Saturday, May 02, 2009

I gave the invocation, the president of the university gave the address, Tina gave a poem, and a skiff-rowing nursing student gave her story; the graduates got a packet and a handshake, then got a hug from Beverly. It was over by post time in Churchill Downs. 

What I point out to you is only that
You shouldn't allow yourselves 
To be confused by others.
Act when you need to,
Without further hesitation or doubt.
People today can't do this.
What is their affliction?
Their affliction is in their 
Lack of self-confidence.
If you do not spontaneously 
Trust yourself sufficiently,
You will be in a frantic state,
Pursuing all sorts of objects 
And being changed by those objects, 
Unable to be independent

- Linji (d.867)

By and large we study not so much for credentials to get better pay. We study to remember what we've forgotten. We've forgotten some things important.

Our names. Our manners. Where we live. The cabinet where tuna cans are kept. 

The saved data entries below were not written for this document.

-- ==== Sys2Proof/Tests/Slice0.lean ====
section
/-! SUPPORT. Tests: terms that WellFormed refuses, words of the reference with the instructions they stand for, single steps
of its worked examples, and for every statement with hypotheses a state and operands that meet them. Expected results come
from the reference; a comment names the place. -/

namespace Sys2Proof.Tests

open Sys2Proof Sys2Proof.Machine

set_option Elab.async false

/-- The unguarded form and no cross-lane modifier. -/
abbrev h : Hdr := ⟨⟨false, 7⟩, false⟩
/-- See `h`; with the switch marker. -/
abbrev hs : Hdr := ⟨⟨false, 7⟩, true⟩
/-- See `h`. -/
abbrev off : XL := ⟨.none, 0⟩
/-- [s1], a legal memory operand. -/
abbrev ms : MemOp := ⟨some 1, none, 0, none⟩

/-! ### An ill-formed term for each check -/

theorem test_wf_guard : wellFormed (.nop ⟨⟨true, 7⟩, false⟩) = false := by decide
theorem test_wf_crossLane : wellFormed (.iadd ⟨h, false, .b32, false, ⟨.up, 0⟩, 1, 2, 3⟩) = false ∧
    wellFormed (.iadd ⟨h, false, .b32, false, ⟨.none, 1⟩, 1, 2, 3⟩) = false ∧
    wellFormed (.iadd ⟨h, true, .b32, false, ⟨.bc, 1⟩, 1, 2, 3⟩) = false := by decide
theorem test_wf_scalarClass : wellFormed (.iadd ⟨h, true, .b32, false, off, 64, 2, 3⟩) = false ∧
    wellFormed (.tkget ⟨h, 2⟩) = false ∧ wellFormed (.tkget ⟨h, 64⟩) = false := by decide
theorem test_wf_pairClass : wellFormed (.iadd64 ⟨h, false, .b64, false, off, 1, 2, 4⟩) = false ∧
    wellFormed (.dadd ⟨h, false, false, .f64, .rne, off, 2, 3, 4⟩) = false ∧
    wellFormed (.matchLanes ⟨h, true, 0, 3⟩) = false := by decide
theorem test_wf_predicateClass : wellFormed (.icmp ⟨h, .eq, false, off, 7, 1, 2⟩) = false ∧
    wellFormed (.sel ⟨h, off, 1, 2, 3, 8⟩) = false := by decide
theorem test_wf_queueAndFormatClass : wellFormed (.gset ⟨h, 16⟩) = false ∧ wellFormed (.qfmtImm ⟨h, 8, 0⟩) = false := by decide
theorem test_wf_specialRegisters : wellFormed (.movSpecialSource ⟨h, 1, 7⟩) = false ∧
    wellFormed (.movSpecialDestination ⟨h, 3, 1⟩) = false ∧ wellFormed (.movSpecialSource ⟨h, 1, 32⟩) = false := by decide
theorem test_wf_integerTypes : wellFormed (.imin ⟨h, false, .s32, true, off, 1, 2, 3⟩) = false ∧
    wellFormed (.iadd ⟨h, false, .b64, false, off, 1, 2, 3⟩) = false ∧
    wellFormed (.sar ⟨h, false, .b32, false, off, 1, 2, 3⟩) = false ∧
    wellFormed (.icvt ⟨h, false, .b32, false, .w32, off, 1, 2⟩) = false ∧
    wellFormed (.movReg ⟨h, .lo, false, .s32, off, 1, 2⟩) = false := by decide
theorem test_wf_floatTypes : wellFormed (.fadd ⟨h, false, false, .f64, .rne, off, 1, 2, 3⟩) = false ∧
    wellFormed (.fsqrt ⟨h, false, false, .f32, .rs, off, 1, 2⟩) = false ∧
    wellFormed (.fmin ⟨h, true, false, .f32, .rne, off, 1, 2, 3⟩) = false ∧
    wellFormed (.faddImm ⟨h, false, false, .f16, .rne, off, 1, 2, 0x10000⟩) = false := by decide
theorem test_wf_smallImmediates : wellFormed (.lea ⟨h, false, false, off, 1, 2, 3, 5⟩) = false ∧
    wellFormed (.qunpack ⟨h, off, 1, 2, 8, 0⟩) = false ∧ wellFormed (.sloop ⟨h, 1, 0, 0, 0, false, false⟩) = false ∧
    wellFormed (.sloop ⟨h, 1, 65, 0, 0, false, false⟩) = false := by decide
theorem test_wf_memoryOperand : wellFormed (.pfch ⟨h, ⟨none, none, 0, none⟩⟩) = false ∧
    wellFormed (.pfch ⟨h, ⟨none, some (1, 5), 0, none⟩⟩) = false ∧
    wellFormed (.pfch ⟨h, ⟨some 1, none, 0, some 0⟩⟩) = false := by decide
theorem test_wf_access : wellFormed (.ld ⟨h, false, .dflt, .team, .plain, .b32, 1, ms⟩) = false ∧
    wellFormed (.ld ⟨h, false, .dflt, .team, .rel, .b32, 1, ms⟩) = false ∧
    wellFormed (.ld ⟨h, true, .dflt, .warp, .plain, .b32, 1, ms⟩) = false ∧
    wellFormed (.ld ⟨h, false, .dflt, .warp, .plain, .b128, 2, ms⟩) = false ∧
    wellFormed (.lds ⟨h, false, .gc, .warp, .plain, .b32, 1, ms⟩) = false ∧
    wellFormed (.st ⟨h, .team, .acq, .b32, 1, ms⟩) = false ∧
    wellFormed (.ldfe ⟨h, false, .dflt, .warp, .plain, .b16, 1, ms⟩) = false := by decide
theorem test_wf_atomic : wellFormed (.atom ⟨h, .add, false, .warp, .plain, false, 1, 2, ms⟩) = false ∧
    wellFormed (.atom ⟨h, .fadd, false, .warp, .plain, true, 2, 0, ms⟩) = false ∧
    wellFormed (.atomr ⟨h, .cas, false, .warp, .plain, true, 2, 4, 5, ms⟩) = false := by decide
theorem test_wf_fences : wellFormed (.fence ⟨h, .team, .plain⟩) = false ∧ wellFormed (.fencep ⟨h, .team, .acq, 0, 1⟩) = false ∧
    wellFormed (.promote ⟨h, false, .team, false, ms⟩) = false := by decide
theorem test_wf_portWord : wellFormed (.qbind ⟨h, 0, 6⟩) = false ∧ wellFormed (.qbind ⟨h, 0, 0x41⟩) = false ∧
    wellFormed (.qbind ⟨h, 0, 0x20000⟩) = false ∧ wellFormed (.qbind ⟨h, 0, 0x13⟩) = false := by decide
theorem test_wf_matrix : wellFormed (.mma ⟨h, 0, false, false, false, 0, false, false, 1, ⟨.ob, 0, 0⟩, ⟨.ob, 1, 0⟩⟩) = false := by decide
theorem test_wf_tool : wellFormed (.tool64 ⟨8, 0xFC38, 0⟩) = false ∧ wellFormed (.tool64 ⟨0, 0xF838, 0⟩) = true ∧
    wellFormed (.tool96 ⟨0, 0xF839, 0⟩) = false ∧ wellFormed (.tool64 ⟨0, 0xF8B8, 0⟩) = false := by decide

Later, delivering bakery case to young man, an artist, we watch a woman stop her car, walk up driveway, say she wants to buy house for sale overlooking Rockport Harbor, then go inside for tour. She's from Sausalito with Texas twang. Says she wants a house here in Maine. She'll grab that one. She can. She can if she wants to.

Remember your name.

Do not lose hope — what you seek will be found.

Trust ghosts. Trust those that you have helped

to help you in their turn.

Trust dreams.

Trust your heart, and trust your story.

Then five lines later:

When you come back, return the way you came.

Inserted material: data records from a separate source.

-- ==== Sys2Proof/Machine/Construct.lean ====
section
/-! DEFINITION. The constructions of a VarInt and the conversion back (40_construction.md R63 to R69; 30_encoding.md
R53): "each construction is the encoder's range check applied to `enc_value`". -/

namespace Sys2Proof.Machine

/-- The encoder evaluation of a construction: the operand on `enc_value`, `snk_room = 8` (entry 10), nothing written. -/
def constructPorts (r : Word64) (s : State) : State := encCall r 8 s

/-- The result of a checked construction: the VarInt, or Range (R63). -/
def checked (r : Word64) : Result :=
  match toVarInt r with
  | some v => .varint v
  | none => .err .range

/-- `FROM_U8 b` (R64): `VarInt(zext_62(b))`, presented as `zext_64(b)`. -/
def execFromU8 (b : BitVec 8) (s : State) : Answer :=
  finish (constructPorts (b.setWidth 64) s, .varint (b.setWidth 62))

/-- `FROM_U16 h` (R65). -/
def execFromU16 (h : BitVec 16) (s : State) : Answer :=
  finish (constructPorts (h.setWidth 64) s, .varint (h.setWidth 62))

/-- `FROM_U32 w` (R66). -/
def execFromU32 (w : BitVec 32) (s : State) : Answer :=
  finish (constructPorts (w.setWidth 64) s, .varint (w.setWidth 62))

/-- `TRY_FROM_U64 r` (R63). -/
def execTryFromU64 (r : Word64) (s : State) : Answer := finish (constructPorts r s, checked r)

/-- `TRY_FROM_USIZE`: `TRY_FROM_U64` of the zero-extended platform word (R67). -/
def execTryFromUsize (width : Nat) (w : Word64) (s : State) : Answer :=
  whenWf (.tryFromUsize width w) (finish (constructPorts w s, checked w))

/-- `INTO_U64 x` (R69): `zext_64(x)`, "how `dec_value` is driven". The operand reaches the decoder as the item of format
W8, whose value field has its 62 bits (entry 10). -/
def execIntoU64 (x : VarInt) (s : State) : Answer :=
  finish (decCall (showBytes (w8 x) s) s, .word (varintWord x))

end Sys2Proof.Machine
end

Favors will be returned, debts will be repaid.

Do not forget your manners.

Do not look back.When you reach the little house, the place your

journey started,

you will recognize it, although it will seem

much smaller than you remember.

Walk up the path, and through the garden gate

you never saw before but once.

And then go home. Or make a home.

And rest.                                                                                                                                                (Ending of poem Instructions, by Neil Gaimon, on the occasion you find yourself living in a Fairy Tale) 

Sadie and Rokie ran like crazy-heads all day as we prepared Linda's truck for dump run. 

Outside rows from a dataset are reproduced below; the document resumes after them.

-- ==== Sys2Proof/Machine/Decoder.lean ====
section
/-! DEFINITION. The decoder's operations (42_decoder.md): DEC, the wire formats' rows, ENCODED_SIZE. -/

namespace Sys2Proof.Machine

/-- The first `n` unread bytes of the stream. -/
def nextBytes (n : Nat) (s : State) : Except Fault (List Byte) := memRead s.cap s.buf s.rdPos n

/-- The decoder call of `DEC` at the read position (R20, R91). -/
def decOp (s : State) : Except Fault (State × Result) :=
  match nextBytes (sourceAvail s) s with
  | .error f => .error f
  | .ok real => .ok (takeDec (decCall (showBytes real s) s))

/-- `DEC` (R91). -/
def execDec (s : State) : Answer := finishOr (decOp s)

/-- The outputs of a row of group a, an item of `n` bytes with value `value`, when `avail` bytes are on offer: Io iff
there are fewer than `n` (R92 to R97). -/
def itemOut (n : Nat) (value : Word64) (avail : Nat) (free : Word64) : DecOut :=
  if avail = 0 then .failed .io 0 free
  else if avail < n then .failed .io n free
  else .done value n

/-- The decoder call on the item with bytes `bs`, which must be what the unread bytes are, as far as they reach. -/
def decItem (bs : List Byte) (value : Word64) (s : State) : Answer :=
  match nextBytes (sourceAvail s) s with
  | .error f => .fault f
  | .ok real =>
    if real.take bs.length = bs.take real.length then
      finish (takeDec (decPorts (showBytes real s)
        (itemOut bs.length value real.length (Config.freeValue s.tick)) s))
    else .refused .otherItem

/-- `DEC.T1` (R92): `dec_len <- 1; dec_value <- zext_64(dec_byte[0][5:0])`. -/
def execDecT1 (v : BitVec 6) (s : State) : Answer := decItem (w1 v) (v.setWidth 64) s

/-- `DEC.T2` (R93): `dec_len <- 2; dec_value <- zext_64({dec_byte[0][5:0], dec_byte[1]})`. -/
def execDecT2 (v : BitVec 14) (s : State) : Answer := decItem (w2 v) (v.setWidth 64) s

/-- `DEC.T4` (R94). -/
def execDecT4 (v : BitVec 30) (s : State) : Answer := decItem (w4 v) (v.setWidth 64) s

/-- `DEC.T8` (R95). -/
def execDecT8 (v : BitVec 62) (s : State) : Answer := decItem (w8 v) (v.setWidth 64) s

/-- What a line that reads `dec_len` records: the length, or Io when there was no first byte (R52 `ESIZE`, R90, R96). -/
def readDecLen (s : State) : State × Result :=
  (s, if s.decOut.len = 0#4 then .err .io else .length s.decOut.len.toNat)

/-- The script line `ESIZE`: a decoder evaluation with `src_avail = min(1, wr_pos - rd_pos)`, read `dec_len`, nothing
moved (R52). -/
def esizeOp (s : State) : Except Fault (State × Result) :=
  match nextBytes (min 1 (unreadCount s)) s with
  | .error f => .error f
  | .ok real => .ok (readDecLen (decCall (showBytes real s) s))

/-- `ENCODED_SIZE` (R90): of a given byte, shown on lane 0 with `src_avail = 1` (entry 10); or of the first unread byte
(`ESIZE`). -/
def execEncodedSize (b : Option Byte) (s : State) : Answer :=
  match b with
  | some x => finish (readDecLen (decCall (showBytes [x] s) s))
  | none => finishOr (esizeOp s)

end Sys2Proof.Machine
end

Somebody had tossed my water-stained copy of poems bought in 1970 in NYC. It was Hayden Carruth's editing of The Voice That Is Great Within Us, American Poetry of the Twentieth Century. There it is -- I find it in a box as we sort cardboard at recycling bins. It is all brown-edged and tape-shrouded -- calmly comported, it seems, at guillotine, holding its words within. I lift it out, take it back. It rides with me on front seat to Rockland like Euridice making transient return with Hermes.

I'm not that far gone yet that poetry can be disposed of. Even if not dispensed. Never displaced. 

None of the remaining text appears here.